Aux termes de l'art. 18 LAE, les "charges
sont calculées selon un barème des charges normales, compte tenu de la
composition de la famille et du nombre et de l'âge des enfants. Ce barème,
établi et périodiquement adapté par la Commission cantonale des bourses
d'études, doit être approuvé par le Conseil d'Etat.". En fait, depuis
la modification du règlement d'application de la LAE (RAE) le 10 juillet 1996,
les charges normales sont fixées par l'art. 8 al. 2 RAE. Elles "correspondent
aux frais mensuels minimum d'une famille pour l'alimentation, le loyer, les
services industriels, l'équipement, le ménage, l'habillement, les assurances,
le dentiste, les impôts, les loisirs, les divers.

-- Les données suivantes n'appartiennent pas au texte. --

-- ==== Sys2Proof/Machine/Tick.lean ====
section
/-! DEFINITION. One cycle of the housekeeping clock (40 ns) with nothing commanded: time and the plot-clock counters
(R50, R71, R292; assumption log, entry 7). -/

namespace Sys2Proof.Machine

/-- Plot clocks in one housekeeping cycle: 1.5, 1.3 or 1.0 GHz against 25 MHz (Table 01.4). -/
def clocksPerTick (profile : Nat) : Nat := if profile = 0 then 60 else if profile = 1 then 52 else 40

/-- The class of the semaphore or epoch a stream's head waits on (Table 11.4), as the index of its counter of Table 11.11; none
when the head is no unsatisfied wait. -/
def waitClass (s : State) (p : Nat) (st : Stream) : Option Nat :=
  match instrAt s p st with
  | some (.swait n k) =>
    if semReady s p n k then none
    else
      let c := ((s.plot p).sems.get {} n).cls
      some (if c = 1 then 1 else if c = 2 then 2 else if c = 3 then 3 else if c = 4 then 5 else 4)
  | some (.ewait e) => if epochReached s e then none else some 4
  | none => some 4
  | some _ => none

/-- The counter of Table 11.11 that a plot's clocks advance (R292): REPLAY; BUSY while either stream issues or is held by the
plot's own engines; else the class of the primary stream's wait. A sequencer that issues nothing (hold, park, no bundle) counts as
at the end of a program. -/
def idleIndex (s : State) (p : Nat) : Nat :=
  let q := s.plot p
  if q.replay.isSome || q.check.isSome then 6
  else if !issues s || q.stopped then 4
  else
    match waitClass s p .primary with
    | none => 0
    | some c => if (waitClass s p .deferred).isNone then 0 else c

/-- The TAG of the MOVE a plot's clocks are counted for: the first in flight, while it waits for memory or the host
(Table 06.10). -/
def moveTagOf (q : Plot) (i : Nat) : Nat :=
  if i = 2 ∨ i = 3 then ((q.flight.find? (fun f => f.kind == 2)).map (fun f => (moveOf f.desc).tag)).getD q.moveTag else q.moveTag

/-- The operation hedge h works at: the first in flight with a row group of its own still to drain, its wait satisfied. -/
def hedgeOp (s : State) (p h : Nat) : Option HopDesc :=
  match nextDrain (s.plot p) h with
  | none => none
  | some i =>
    let f := (s.plot p).flight.getD i default
    let d := hopOf f.desc
    if f.ready || !d.waitEn || semReady s p d.semWait 1 then some d else none

/-- Where hedge h's clocks go in the order of Table 02.10 (R50): n clocks at one counter, or, while it computes, those that
consumed a chunk and those lost to plot-store arbitration (Config.lostClocks). -/
def hedgeClocks (s : State) (p h n : Nat) : List (Nat × Nat) :=
  let q := s.plot p
  match hedgeOp s p h with
  | none => [(4, n)]
  | some _ =>
    if decide (2 ≤ (q.accs.get [] h).length) then [(2, n)]
    else
      match nextStart q h with
      | none => [(2, n)]
      | some i =>
        if halfLoading q i (hopOf (q.flight.getD i default).desc).half then [(3, n)]
        else
          let lost := Config.lostClocks s.sch.clocks p h % (n + 1)
          [(0, n - lost), (1, lost)]

/-- The Mash engine's head waits: on its SEM_WAIT, or, after pass one of a replay's loop, on its scope. -/
def mashWaits (s : State) (p : Nat) : Bool :=
  let q := s.plot p
  q.passOne ||
    (match q.mashQ with
      | .loop off :: _ => (loopAt s p off).waitEn && !semReady s p (loopAt s p off).semWait 1
      | .root off :: _ => (rootAt s p off).waitEn && !rootMismatch s p (rootAt s p off) && !semReady s p (rootAt s p off).semWait 1
      | _ => false)

/-- Where the Mash engine's clocks go in the order of Table 03.7 (R71): IDLE, WAIT_SEM, or, while an entry runs, ACTIVE, STALL_DEP
and STALL_STORE (Config.lostClocks). -/
def mashClocksOf (s : State) (p n : Nat) : List (Nat × Nat) :=
  if (s.plot p).mashQ.isEmpty then [(4, n)]
  else if mashWaits s p then [(3, n)]
  else
    let dep := Config.lostClocks s.sch.clocks p 4 % (n + 1)
    let store := Config.lostClocks s.sch.clocks p 5 % (n - dep + 1)
    [(0, n - dep - store), (1, dep), (2, store)]

/-- A saturating 48-bit counter of a table advanced. -/
def addCount (i n : Nat) (t : Tab Nat) : Tab Nat := t.modify 0 i (fun c => sat48 (c + n))

/-- Counts from a first index on advanced. -/
def addCounts (base : Nat) (xs : List (Nat × Nat)) (t : Tab Nat) : Tab Nat := xs.foldl (fun t x => addCount (base + x.1) x.2 t) t

/-- One plot's counters advanced by n clocks, with the TAG of the operation each counts for: that of the last one counted (DESIGN
CHOICE, log 111). -/
def tickPlot (n p : Nat) (s : State) : State :=
  let i := idleIndex s p
  s.onPlot p (fun q => { q with
    hc := (List.range 4).foldl (fun t h => addCounts (5 * h) (hedgeClocks s p h n) t) q.hc
    htag := (List.range 4).foldl (fun t h => match hedgeOp s p h with | some d => t.set 0 h d.tag | none => t) q.htag
    mc := addCounts 0 (mashClocksOf s p n) q.mc
    ic := addCount i n q.ic
    moveTag := moveTagOf q i })

/-- One cycle of the clocks: the plot clock runs while the rails are up, less the clocks withheld. -/
def tickClocks (s : State) : State :=
  let s := s.onHk (fun h => { h with now := h.now + 1, fresh := [] })
  if s.hk.rails then
    let n := clocksPerTick s.sch.profile
    let w := min n s.sch.withheld
    let s := s.onSch (fun c => { c with clocks := sat48 (c.clocks + (n - w)), withheld := c.withheld - w })
    State.each (tickPlot (n - w)) (List.range 64) s
  else s

/-- One housekeeping cycle, in which a shutdown also goes on (R358). -/
def tick (s : State) : State := shutdownTick (tickClocks s)

end Sys2Proof.Machine
end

Elles s'élèvent à :
Fr.
3'100.- pour deux parents
Fr.
2'500.- pour un parent
auxquels
s'ajoutent, par enfant à charge
Fr.
700.
- pour un enfant mineur
Fr. 800.- pour un enfant majeur".
Ainsi, les charges retenues pour l'allocation d'une
bourse sont préétablies; elles ne varient pas en fonction des dépenses
effectives de la famille, ce qui garantit l'égalité de traitement des
requérants.
Pour le calcul du coût des études, sont prises en
considération toutes les dépenses qu'elles nécessitent, y compris celles qui
résultent de la distance entre le domicile et le lieu des études (art. 19 LAE).
Les éléments constituant le coût des études sont : (a) les écolages et les
diverses taxes scolaires, (b) les fournitures (manuels, instruments, matériel)
indispensables à la poursuite normale des études, (c) les vêtements de travail
spéciaux, (d) les frais de déplacement du domicile au lieu de travail ou
d'études et vice versa, calculés selon le tarif le plus économique ou, le cas
échéant, les frais de logement hors de la famille, (e) les frais de repas si la
distance entre le domicile et le lieu de travail ou d'études ou les exigences
des horaires le justifient. Les frais mentionnés à la lettre (a) sont comptés dans
le coût des études selon les tarifs des établissements de formation. Les frais
mentionnés aux lettres (b) à (e) font l'objet d'un forfait selon le barème et
les directives pour l'attribution des bourses d'études approuvées par le
Conseil d'Etat le 4 mars 1998 (ci-après : barème). Ils sont comptés pour onze
mois pour les apprentissages et dix mois pour les gymnases, écoles assimilées
et autres écoles (art. 12 RAE).
Le soutien de l'Etat est accordé quand les charges,
augmentées du coût des études du requérant, excèdent le revenu (art. 20 LAE).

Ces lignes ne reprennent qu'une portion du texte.